Citing what she called the “historical lack of political will to respond adequately to the urgent and dire acceleration of global warming,” a judge in Washington state handed a group of eight young petitioners a landmark win this week, ordering the Department of Ecology (ECY) to consider statewide reductions in carbon dioxide emissions based on best available science.
“The effect of this decision is that for the first time in the United States, a court of law has ordered a state agency to consider the most current and best available climate science when deciding to regulate carbon dioxide emissions,” said Andrea Rodgers of the Western Environmental Law Center, attorney for the youth petitioners, who are in elementary, middle, and high school.

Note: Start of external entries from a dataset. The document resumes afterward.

-- ==== Sys2Proof/Tests/Slice0.lean ====
section
/-! SUPPORT. Tests: ill-formed terms that are refused, words of every row of the opcode table written out from the encodings of
10_encoding, refused words, single steps, and for each statement of the certificate a state and operands that meet its
hypotheses. -/

namespace Sys2Proof.Tests

set_option Elab.async false

open Sys2Proof.Machine

/-! Well-formedness (10_encoding R160 to R171): each check refuses a term. -/

/-- R160 R214 R216: a slide by a vector or by 64, an exchange by a vector or by a distance that is no power of two. -/
theorem test_wf_offsets :
    (Instr.vslideup 0 1 2 (.v 3)).wf = false ∧ (Instr.vslidedn 0 1 2 (.i 64)).wf = false ∧
    (Instr.vslideup 0 1 2 (.i 63)).wf = true ∧ (Instr.vxch 0 1 2 (.v 3)).wf = false ∧ (Instr.vxch 0 1 2 (.i 3)).wf = false ∧
    (Instr.vxch 0 1 2 (.i 32)).wf = true := by decide

/-- R57 R162 R170: tags that a conversion, a load, a drain, a tile or a stream does not take. -/
theorem test_wf_tags :
    (Instr.vcvt 0 1 2 .raw 0 false).wf = false ∧ (Instr.vcvt 0 1 2 .f32 0 true).wf = false ∧
    (Instr.vcvt 0 1 2 .e5m2 0 true).wf = true ∧ (Instr.vldx 0 1 2 3 .e2m1).wf = false ∧ (Instr.vldb 0 1 2 3 .e2m1).wf = false ∧
    (Instr.mdrain 1 2 false .i16).wf = false ∧ (Instr.mdrain 1 2 true .i32).wf = false ∧ (Instr.tset 0 .f32 2).wf = false ∧
    (Instr.sbind 1 2 .e5m2 0).wf = false := by decide

/-- R162 R165 R166: pairs that begin at s63, an odd tile of a pair, orders that do not suit, steps 4 of R190. -/
theorem test_wf_pairs_and_orders :
    (Instr.vldb 0 1 63 3 .i8).wf = false ∧ (Instr.hloade 1 63 2).wf = false ∧ (Instr.amocas 1 2 63 .rlx .core).wf = false ∧
    (Instr.propose 63 1 2 .core).wf = false ∧ (Instr.oread 63 1 .core).wf = false ∧ (Instr.hstat 63 1).wf = false ∧
    (Instr.frqpop 63 1).wf = false ∧ (Instr.mrows 0 3 1 2).wf = false ∧ (Instr.ldo 1 2 .rel .core).wf = false ∧
    (Instr.sto 1 2 .acq .core).wf = false ∧ (Instr.ldow 1 2 .ar .core).wf = false ∧ (Instr.stow 1 2 .ar .core).wf = false ∧
    (Instr.fence .rlx .core).wf = false ∧ (Instr.strip 61 2 0 0).wf = false ∧ (Instr.strip 1 0 4 0).wf = false := by decide

/-- R166 R41 R308: literals and register numbers out of range. -/
theorem test_wf_literals :
    (Instr.gate 1024).wf = false ∧ (Instr.window 3).wf = false ∧ (Instr.valloc 0).wf = false ∧ (Instr.valloc 11).wf = false ∧
    (Instr.vshrink 11).wf = false ∧ (Instr.cdrain 8).wf = false ∧ (Instr.mfc 1 0x007).wf = false ∧ (Instr.mtc 1 0x012).wf = false ∧
    (Instr.mfs 1 0x11C).wf = false ∧ (Instr.mts 1 0x113).wf = false := by decide

/-- The steps of the part that have no word are encoded by none. -/
theorem test_wf_steps :
    (Instr.powerGood true).wf = false ∧ (Instr.unallocatedEncoding 0).wf = false ∧ (Instr.lineEviction 0 0).wf = false := by decide

/-- R165: a smoke test of terms that are accepted. -/
theorem test_wf_accepts :
    (Instr.amocas 1 2 62 .ar .system).wf = true ∧ (Instr.strip 60 2 63 1023).wf = true ∧ (Instr.mts 1 0x11B).wf = true ∧
    (Instr.mrows 7 6 127 63).wf = true := by decide

/-! Decoding: one word of every row, with operands that differ, written out from the fields of R157 to R170. -/

/-- R160, OP 0x00 to 0x11. -/
theorem test_decode_integer_vector :
    decode 0x00B4F2B6 = .ok (.vadd 5 0x53 0x65 (.v 54)) ∧ decode 0x05B4F2B6 = .ok (.vsub 5 0x53 0x65 (.s 54)) ∧
    decode 0x0AB4F2B6 = .ok (.vmul 5 0x53 0x65 (.i 54)) ∧ decode 0x0CB4F2B6 = .ok (.vmulh 5 0x53 0x65 (.v 54)) ∧
    decode 0x11B4F2B6 = .ok (.vmulhn 5 0x53 0x65 (.s 54)) ∧ decode 0x16B4F2B6 = .ok (.vmacc 5 0x53 0x65 (.i 54)) ∧
    decode 0x18B4F2B6 = .ok (.vmin 5 0x53 0x65 (.v 54)) ∧ decode 0x1DB4F2B6 = .ok (.vmax 5 0x53 0x65 (.s 54)) ∧
    decode 0x22B4F2B6 = .ok (.vminn 5 0x53 0x65 (.i 54)) ∧ decode 0x24B4F2B6 = .ok (.vmaxn 5 0x53 0x65 (.v 54)) ∧
    decode 0x29B4F2B6 = .ok (.vand 5 0x53 0x65 (.s 54)) ∧ decode 0x2EB4F2B6 = .ok (.vor 5 0x53 0x65 (.i 54)) ∧
    decode 0x30B4F2B6 = .ok (.vxor 5 0x53 0x65 (.v 54)) ∧ decode 0x35B4F2B6 = .ok (.vshl 5 0x53 0x65 (.s 54)) ∧
    decode 0x3AB4F2B6 = .ok (.vshr 5 0x53 0x65 (.i 54)) ∧ decode 0x3CB4F2B6 = .ok (.vsar 5 0x53 0x65 (.v 54)) ∧
    decode 0x41B4F2B6 = .ok (.vadds 5 0x53 0x65 (.s 54)) ∧ decode 0x46B4F2B6 = .ok (.vsubs 5 0x53 0x65 (.i 54)) :=
  ⟨rfl, rfl, rfl, rfl, rfl, rfl, rfl, rfl, rfl, rfl, rfl, rfl, rfl, rfl, rfl, rfl, rfl, rfl⟩

/-- R160, OP 0x12 to 0x17. -/
theorem test_decode_compare :
    decode 0x48A0F2B6 = .ok (.vseq 5 3 0x65 (.v 54)) ∧ decode 0x4DA0F2B6 = .ok (.vsne 5 3 0x65 (.s 54)) ∧
    decode 0x52A0F2B6 = .ok (.vslt 5 3 0x65 (.i 54)) ∧ decode 0x54A0F2B6 = .ok (.vsle 5 3 0x65 (.v 54)) ∧
    decode 0x59A0F2B6 = .ok (.vsltn 5 3 0x65 (.s 54)) ∧ decode 0x5EA0F2B6 = .ok (.vslen 5 3 0x65 (.i 54)) :=
  ⟨rfl, rfl, rfl, rfl, rfl, rfl⟩

/-- R160, OP 0x18 to 0x22. -/
theorem test_decode_float_vector :
    decode 0x60B4F2B6 = .ok (.vfadd 5 0x53 0x65 (.v 54)) ∧ decode 0x65B4F2B6 = .ok (.vfsub 5 0x53 0x65 (.s 54)) ∧
    decode 0x6AB4F2B6 = .ok (.vfmul 5 0x53 0x65 (.i 54)) ∧ decode 0x6CB4F2B6 = .ok (.vfma 5 0x53 0x65 (.v 54)) ∧
    decode 0x71B4F2B6 = .ok (.vfms 5 0x53 0x65 (.s 54)) ∧ decode 0x76B4F2B6 = .ok (.vfdiv 5 0x53 0x65 (.i 54)) ∧
    decode 0x78B4F2B6 = .ok (.vfmin 5 0x53 0x65 (.v 54)) ∧ decode 0x7DB4F2B6 = .ok (.vfmax 5 0x53 0x65 (.s 54)) ∧
    decode 0x82A0F2B6 = .ok (.vfseq 5 3 0x65 (.i 54)) ∧ decode 0x84A0F2B6 = .ok (.vfslt 5 3 0x65 (.v 54)) ∧
    decode 0x89A0F2B6 = .ok (.vfsle 5 3 0x65 (.s 54)) :=
  ⟨rfl, rfl, rfl, rfl, rfl, rfl, rfl, rfl, rfl, rfl, rfl⟩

“I’m not going to sit by and watch my government do nothing. We don’t have time to waste. I’m pushing my government to take real action on climate, and I won’t stop until change is made.”
—Zoe Foster, 13
The kids acted with the help of a NASA climate scientist as well as Our Children’s Trust, an Oregon-based nonprofit orchestrating a global, youth-driven legal campaign to establish the right to a healthy atmosphere and stable climate.
“This is a decision of immense national significance,” said Julia Olson, executive director of Our Children’s Trust, which has similar cases going around the country. “Judge Hill acknowledges the urgent and dire acceleration of global warming, refuses to accept any more bureaucratic delay, and mandates that the State consider and act in just two weeks time on the youth’s scientific evidence that atmospheric levels of carbon dioxide must be reduced to 350 [parts per million].”